BEGIN Working data
-- ==== Sys2Proof/Laws/KeptTime.lean ====
section
/-!
SUPPORT. Sys2Proof/Laws/KeptTime.lean: the operations of Machine/Time.lean keep the queue and the invariant of Safety.lean.
-/
namespace Sys2Proof.Machine

set_option linter.all false

variable {q : List Instr}

theorem timeCfgBody_kept (x1 : HostCmd) (x2 : Waiter) {s : State} (h : Kept q s) : Kept q (timeCfgBody x1 x2 s) := by
  delta timeCfgBody
  repeat' (first
    | (with_reducible assumption)
    | (extract_lets +onlyGivenNames y; refine kept_cut (a := y) ?_ ?_; (on_goal 2 => (intro hy; clear_value y)); subst y)
    | (extract_lets +onlyGivenNames y) | (with_reducible apply complete_kept) | (with_reducible apply restartPtp_kept)
    | (with_reducible apply reselect_kept) | (with_reducible apply setT_kept)
    | (with_reducible refine kept_ite (fun _ => ?_) (fun _ => ?_)) | split | (clear_value *; split)
    | (with_reducible exact kept_mk (kept_of (by assumption))) | (with_reducible apply kept_mk; dsimp only)
    | (with_reducible apply kept_of) | (dsimp only) | (intro _) | (dsimp only [id])
    | (fail_if_no_progress with_reducible refine kept_mk (kept_of ?_)) | (dsimp +zetaDelta -zeta only))

theorem execTimeCfg_kept (c : HostCmd) {s : State} {t' : State} (e : execTimeCfg c s = .next t') (h : Kept q s) : Kept q t' := by
  cases e
  repeat' (first
    | (with_reducible assumption) | (with_reducible apply hostCommand_kept) | (with_reducible apply timeCfgBody_kept)
    | (with_reducible refine kept_ite (fun _ => ?_) (fun _ => ?_)) | split | (clear_value *; split)
    | (with_reducible exact kept_mk (kept_of (by assumption))) | (with_reducible apply kept_mk; dsimp only)
    | (with_reducible apply kept_of) | (dsimp only) | (intro _) | (dsimp only [id])
    | (fail_if_no_progress with_reducible refine kept_mk (kept_of ?_)) | (dsimp +zetaDelta -zeta only))

theorem drawBytes_kept (n : Nat) {s : State} (h : Kept q s) : Kept q (drawBytes n s).2 := by
  induction n generalizing s with
  | zero => exact h
  | succ n ih => exact ih (draw_kept h)

theorem timeQueryBody_kept (x1 : HostCmd) (x2 : Waiter) {s : State} (h : Kept q s) : Kept q (timeQueryBody x1 x2 s) := by
  delta timeQueryBody
  repeat' (first
    | (with_reducible assumption)
    | (extract_lets +onlyGivenNames y; refine kept_cut (a := y) ?_ ?_; (on_goal 2 => (intro hy; clear_value y)); subst y)
    | (extract_lets +onlyGivenNames y; refine kept_cut2 (p := y) ?_ ?_; (on_goal 2 => (intro hy; clear_value y)); subst y)
    | (extract_lets +onlyGivenNames y) | (with_reducible apply complete_kept) | (with_reducible apply drawBytes_kept)
    | (with_reducible apply writeHost_kept) | (with_reducible refine kept_ite (fun _ => ?_) (fun _ => ?_))
    | (refine kept_snd (by assumption) ?_) | split | (clear_value *; split)
    | (with_reducible exact kept_mk (kept_of (by assumption))) | (with_reducible apply kept_mk; dsimp only)
    | (with_reducible apply kept_of) | (dsimp only) | (intro _) | (dsimp only [id])
    | (fail_if_no_progress with_reducible refine kept_mk (kept_of ?_)) | (dsimp +zetaDelta -zeta only))

theorem execTimeQuery_kept (c : HostCmd) {s : State} {t' : State} (e : execTimeQuery c s = .next t') (h : Kept q s) : Kept q t' := by
  cases e
  repeat' (first
    | (with_reducible assumption) | (with_reducible apply hostCommand_kept) | (with_reducible apply timeQueryBody_kept)
    | (with_reducible refine kept_ite (fun _ => ?_) (fun _ => ?_)) | split | (clear_value *; split)
    | (with_reducible exact kept_mk (kept_of (by assumption))) | (with_reducible apply kept_mk; dsimp only)
    | (with_reducible apply kept_of) | (dsimp only) | (intro _) | (dsimp only [id])
    | (fail_if_no_progress with_reducible refine kept_mk (kept_of ?_)) | (dsimp +zetaDelta -zeta only))

theorem timeSetBody_kept (x1 : HostCmd) (x2 : Waiter) {s : State} (h : Kept q s) : Kept q (timeSetBody x1 x2 s) := by
  delta timeSetBody
  repeat' (first
    | (with_reducible assumption) | (with_reducible apply complete_kept) | (with_reducible apply setTime_kept)
    | (with_reducible apply setT_kept) | (with_reducible refine kept_ite (fun _ => ?_) (fun _ => ?_)) | split
    | (clear_value *; split) | (with_reducible exact kept_mk (kept_of (by assumption))) | (with_reducible apply kept_mk; dsimp only)
    | (with_reducible apply kept_of) | (dsimp only) | (intro _) | (dsimp only [id])
    | (fail_if_no_progress with_reducible refine kept_mk (kept_of ?_)) | (dsimp +zetaDelta -zeta only))

theorem execTimeSet_kept (c : HostCmd) {s : State} {t' : State} (e : execTimeSet c s = .next t') (h : Kept q s) : Kept q t' := by
  cases e
  repeat' (first
    | (with_reducible assumption) | (with_reducible apply hostCommand_kept) | (with_reducible apply timeSetBody_kept)
    | (with_reducible refine kept_ite (fun _ => ?_) (fun _ => ?_)) | split | (clear_value *; split)
    | (with_reducible exact kept_mk (kept_of (by assumption))) | (with_reducible apply kept_mk; dsimp only)
    | (with_reducible apply kept_of) | (dsimp only) | (intro _) | (dsimp only [id])
    | (fail_if_no_progress with_reducible refine kept_mk (kept_of ?_)) | (dsimp +zetaDelta -zeta only))

theorem timeCorrSetBody_kept (x1 : HostCmd) (x2 : Waiter) {s : State} (h : Kept q s) : Kept q (timeCorrSetBody x1 x2 s) := by
  delta timeCorrSetBody
  repeat' (first
    | (with_reducible assumption) | (with_reducible apply complete_kept) | (with_reducible apply setReg_kept)
    | (with_reducible refine kept_ite (fun _ => ?_) (fun _ => ?_)) | split | (clear_value *; split)
    | (with_reducible exact kept_mk (kept_of (by assumption))) | (with_reducible apply kept_mk; dsimp only)
    | (with_reducible apply kept_of) | (dsimp only) | (intro _) | (dsimp only [id])
    | (fail_if_no_progress with_reducible refine kept_mk (kept_of ?_)) | (dsimp +zetaDelta -zeta only))

theorem execTimeCorrSet_kept (c : HostCmd) {s : State} {t' : State} (e : execTimeCorrSet c s = .next t') (h : Kept q s) : Kept q t' :=
    by
  cases e
  repeat' (first
    | (with_reducible assumption) | (with_reducible apply hostCommand_kept) | (with_reducible apply timeCorrSetBody_kept)
    | (with_reducible refine kept_ite (fun _ => ?_) (fun _ => ?_)) | split | (clear_value *; split)
    | (with_reducible exact kept_mk (kept_of (by assumption))) | (with_reducible apply kept_mk; dsimp only)
    | (with_reducible apply kept_of) | (dsimp only) | (intro _) | (dsimp only [id])
    | (fail_if_no_progress with_reducible refine kept_mk (kept_of ?_)) | (dsimp +zetaDelta -zeta only))

theorem edgeCapture_kept (pin : Nat) (falling : Bool) {s : State} (h : Kept q s) : Kept q (edgeCapture pin falling s) := by
  delta edgeCapture
  repeat' (first
    | (with_reducible assumption)
    | (extract_lets +onlyGivenNames y; refine kept_cut (a := y) ?_ ?_; (on_goal 2 => (intro hy; clear_value y)); subst y)
    | (extract_lets +onlyGivenNames y) | (with_reducible apply setT_kept)
    | (with_reducible refine kept_ite (fun _ => ?_) (fun _ => ?_)) | split | (clear_value *; split)
    | (with_reducible exact kept_mk (kept_of (by assumption))) | (with_reducible apply kept_mk; dsimp only)
    | (with_reducible apply kept_of) | (dsimp only) | (intro _) | (dsimp only [id])
    | (fail_if_no_progress with_reducible refine kept_mk (kept_of ?_)) | (dsimp +zetaDelta -zeta only))

theorem execTrigEdgeCapture_kept (t : Nat) (pin : Nat) (falling : Bool) {s : State} {t' : State} (e : execTrigEdgeCapture t pin falling
    s = .next t') (h : Kept q s) : Kept q t' := by
  cases e
  repeat' (first
    | (with_reducible assumption) | (with_reducible apply edgeCapture_kept) | (with_reducible apply advance_kept)
    | (with_reducible refine kept_ite (fun _ => ?_) (fun _ => ?_)) | split | (clear_value *; split)
    | (with_reducible exact kept_mk (kept_of (by assumption))) | (with_reducible apply kept_mk; dsimp only)
    | (with_reducible apply kept_of) | (dsimp only) | (intro _) | (dsimp only [id])
    | (fail_if_no_progress with_reducible refine kept_mk (kept_of ?_)) | (dsimp +zetaDelta -zeta only))

theorem ppsEdge_kept {s : State} (h : Kept q s) : Kept q (ppsEdge s) := by
  delta ppsEdge
  repeat' (first
    | (with_reducible assumption)
    | (extract_lets +onlyGivenNames y; refine kept_cut (a := y) ?_ ?_; (on_goal 2 => (intro hy; clear_value y)); subst y)
    | (extract_lets +onlyGivenNames y) | (with_reducible apply seeEdge_kept) | (with_reducible apply post_kept)
    | (with_reducible apply stepTime_kept) | (with_reducible apply setT_kept)
    | (with_reducible refine kept_ite (fun _ => ?_) (fun _ => ?_)) | split | (clear_value *; split)
    | (with_reducible exact kept_mk (kept_of (by assumption))) | (with_reducible apply kept_mk; dsimp only)
    | (with_reducible apply kept_of) | (dsimp only) | (intro _) | (dsimp only [id])
    | (fail_if_no_progress with_reducible refine kept_mk (kept_of ?_)) | (dsimp +zetaDelta -zeta only))

theorem execPpsInEdge_kept (t : Nat) {s : State} {t' : State} (e : execPpsInEdge t s = .next t') (h : Kept q s) : Kept q t' := by
  cases e
  repeat' (first
    | (with_reducible assumption) | (with_reducible apply ppsEdge_kept) | (with_reducible apply advance_kept)
    | (with_reducible refine kept_ite (fun _ => ?_) (fun _ => ?_)) | split | (clear_value *; split)
    | (with_reducible exact kept_mk (kept_of (by assumption))) | (with_reducible apply kept_mk; dsimp only)
    | (with_reducible apply kept_of) | (dsimp only) | (intro _) | (dsimp only [id])
    | (fail_if_no_progress with_reducible refine kept_mk (kept_of ?_)) | (dsimp +zetaDelta -zeta only))

theorem execRefInvalid_kept (t : Nat) (r : Nat) (reason : RefReason) {s : State} {t' : State} (e : execRefInvalid t r reason s = .next
    t') (h : Kept q s) : Kept q t' := by
  cases e
  repeat' (first
    | (with_reducible assumption)
    | (extract_lets +onlyGivenNames y; refine kept_cut (a := y) ?_ ?_; (on_goal 2 => (intro hy; clear_value y)); subst y)
    | (extract_lets +onlyGivenNames y) | (with_reducible apply advance_kept) | (with_reducible apply markInvalid_kept)
    | (with_reducible refine kept_ite (fun _ => ?_) (fun _ => ?_)) | split | (clear_value *; split)
    | (with_reducible exact kept_mk (kept_of (by assumption))) | (with_reducible apply kept_mk; dsimp only)
    | (with_reducible apply kept_of) | (dsimp only) | (intro _) | (dsimp only [id])
    | (fail_if_no_progress with_reducible refine kept_mk (kept_of ?_)) | (dsimp +zetaDelta -zeta only))

theorem refBecomesValid_kept (r : Nat) (off : Int) {s : State} (h : Kept q s) : Kept q (refBecomesValid r off s) := by
  delta refBecomesValid
  repeat' (first
    | (with_reducible assumption)
    | (extract_lets +onlyGivenNames y; refine kept_cut (a := y) ?_ ?_; (on_goal 2 => (intro hy; clear_value y)); subst y)
    | (extract_lets +onlyGivenNames y) | (with_reducible apply post_kept) | (with_reducible apply relock_kept)
    | (with_reducible apply relockFree_kept) | (with_reducible apply setT_kept)
    | (with_reducible refine kept_ite (fun _ => ?_) (fun _ => ?_)) | split | (clear_value *; split)
    | (with_reducible exact kept_mk (kept_of (by assumption))) | (with_reducible apply kept_mk; dsimp only)
    | (with_reducible apply kept_of) | (dsimp only) | (intro _) | (dsimp only [id])
    | (fail_if_no_progress with_reducible refine kept_mk (kept_of ?_)) | (dsimp +zetaDelta -zeta only))

theorem execRefValid_kept (t : Nat) (r : Nat) (offset : Int) {s : State} {t' : State} (e : execRefValid t r offset s = .next t') (h :
    Kept q s) : Kept q t' := by
  cases e
  repeat' (first
    | (with_reducible assumption) | (with_reducible apply refBecomesValid_kept) | (with_reducible apply advance_kept)
    | (with_reducible refine kept_ite (fun _ => ?_) (fun _ => ?_)) | split | (clear_value *; split)
    | (with_reducible exact kept_mk (kept_of (by assumption))) | (with_reducible apply kept_mk; dsimp only)
    | (with_reducible apply kept_of) | (dsimp only) | (intro _) | (dsimp only [id])
    | (fail_if_no_progress with_reducible refine kept_mk (kept_of ?_)) | (dsimp +zetaDelta -zeta only))

theorem checkpoint_kept (mean : Int) {s : State} (h : Kept q s) : Kept q (checkpoint mean s) := by
  delta checkpoint
  repeat' (first
    | (with_reducible assumption)
    | (extract_lets +onlyGivenNames y; refine kept_cut (a := y) ?_ ?_; (on_goal 2 => (intro hy; clear_value y)); subst y)
    | (extract_lets +onlyGivenNames y) | (with_reducible apply setFreq_kept) | (with_reducible apply setT_kept)
    | (with_reducible refine kept_ite (fun _ => ?_) (fun _ => ?_)) | split | (clear_value *; split)
    | (with_reducible exact kept_mk (kept_of (by assumption))) | (with_reducible apply kept_mk; dsimp only)
    | (with_reducible apply kept_of) | (dsimp only) | (intro _) | (dsimp only [id])
    | (fail_if_no_progress with_reducible refine kept_mk (kept_of ?_)) | (dsimp +zetaDelta -zeta only))

theorem execFreqCheckpoint_kept (t : Nat) (mean : Int) {s : State} {t' : State} (e : execFreqCheckpoint t mean s = .next t') (h : Kept
    q s) : Kept q t' := by
  cases e
  repeat' (first
    | (with_reducible assumption) | (with_reducible apply checkpoint_kept) | (with_reducible apply advance_kept)
    | (with_reducible refine kept_ite (fun _ => ?_) (fun _ => ?_)) | split | (clear_value *; split)
    | (with_reducible exact kept_mk (kept_of (by assumption))) | (with_reducible apply kept_mk; dsimp only)
    | (with_reducible apply kept_of) | (dsimp only) | (intro _) | (dsimp only [id])
    | (fail_if_no_progress with_reducible refine kept_mk (kept_of ?_)) | (dsimp +zetaDelta -zeta only))

theorem announceTimeout_kept {s : State} (h : Kept q s) : Kept q (announceTimeout s) := by
  delta announceTimeout
  repeat' (first
    | (with_reducible assumption)
    | (extract_lets +onlyGivenNames y; refine kept_cut (a := y) ?_ ?_; (on_goal 2 => (intro hy; clear_value y)); subst y)
    | (extract_lets +onlyGivenNames y) | (with_reducible apply markInvalid_kept) | (with_reducible apply setT_kept)
    | (with_reducible refine kept_ite (fun _ => ?_) (fun _ => ?_)) | split | (clear_value *; split)
    | (with_reducible exact kept_mk (kept_of (by assumption))) | (with_reducible apply kept_mk; dsimp only)
    | (with_reducible apply kept_of) | (dsimp only) | (intro _) | (dsimp only [id])
    | (fail_if_no_progress with_reducible refine kept_mk (kept_of ?_)) | (dsimp +zetaDelta -zeta only))

theorem execPtpAnnounceTimeout_kept (t : Nat) {s : State} {t' : State} (e : execPtpAnnounceTimeout t s = .next t') (h : Kept q s) :
    Kept q t' := by
  cases e
  repeat' (first
    | (with_reducible assumption) | (with_reducible apply announceTimeout_kept) | (with_reducible apply advance_kept)
    | (with_reducible refine kept_ite (fun _ => ?_) (fun _ => ?_)) | split | (clear_value *; split)
    | (with_reducible exact kept_mk (kept_of (by assumption))) | (with_reducible apply kept_mk; dsimp only)
    | (with_reducible apply kept_of) | (dsimp only) | (intro _) | (dsimp only [id])
    | (fail_if_no_progress with_reducible refine kept_mk (kept_of ?_)) | (dsimp +zetaDelta -zeta only))

end Sys2Proof.Machine
end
END Working data
◆ Exercise goal
Would you return all lines from the preceding listing that contain the word "Laws"?

◆ Exercise result
-- ==== Sys2Proof/Laws/KeptTime.lean ====
SUPPORT. Sys2Proof/Laws/KeptTime.lean: the operations of Machine/Time.lean keep the queue and the invariant of Safety.lean.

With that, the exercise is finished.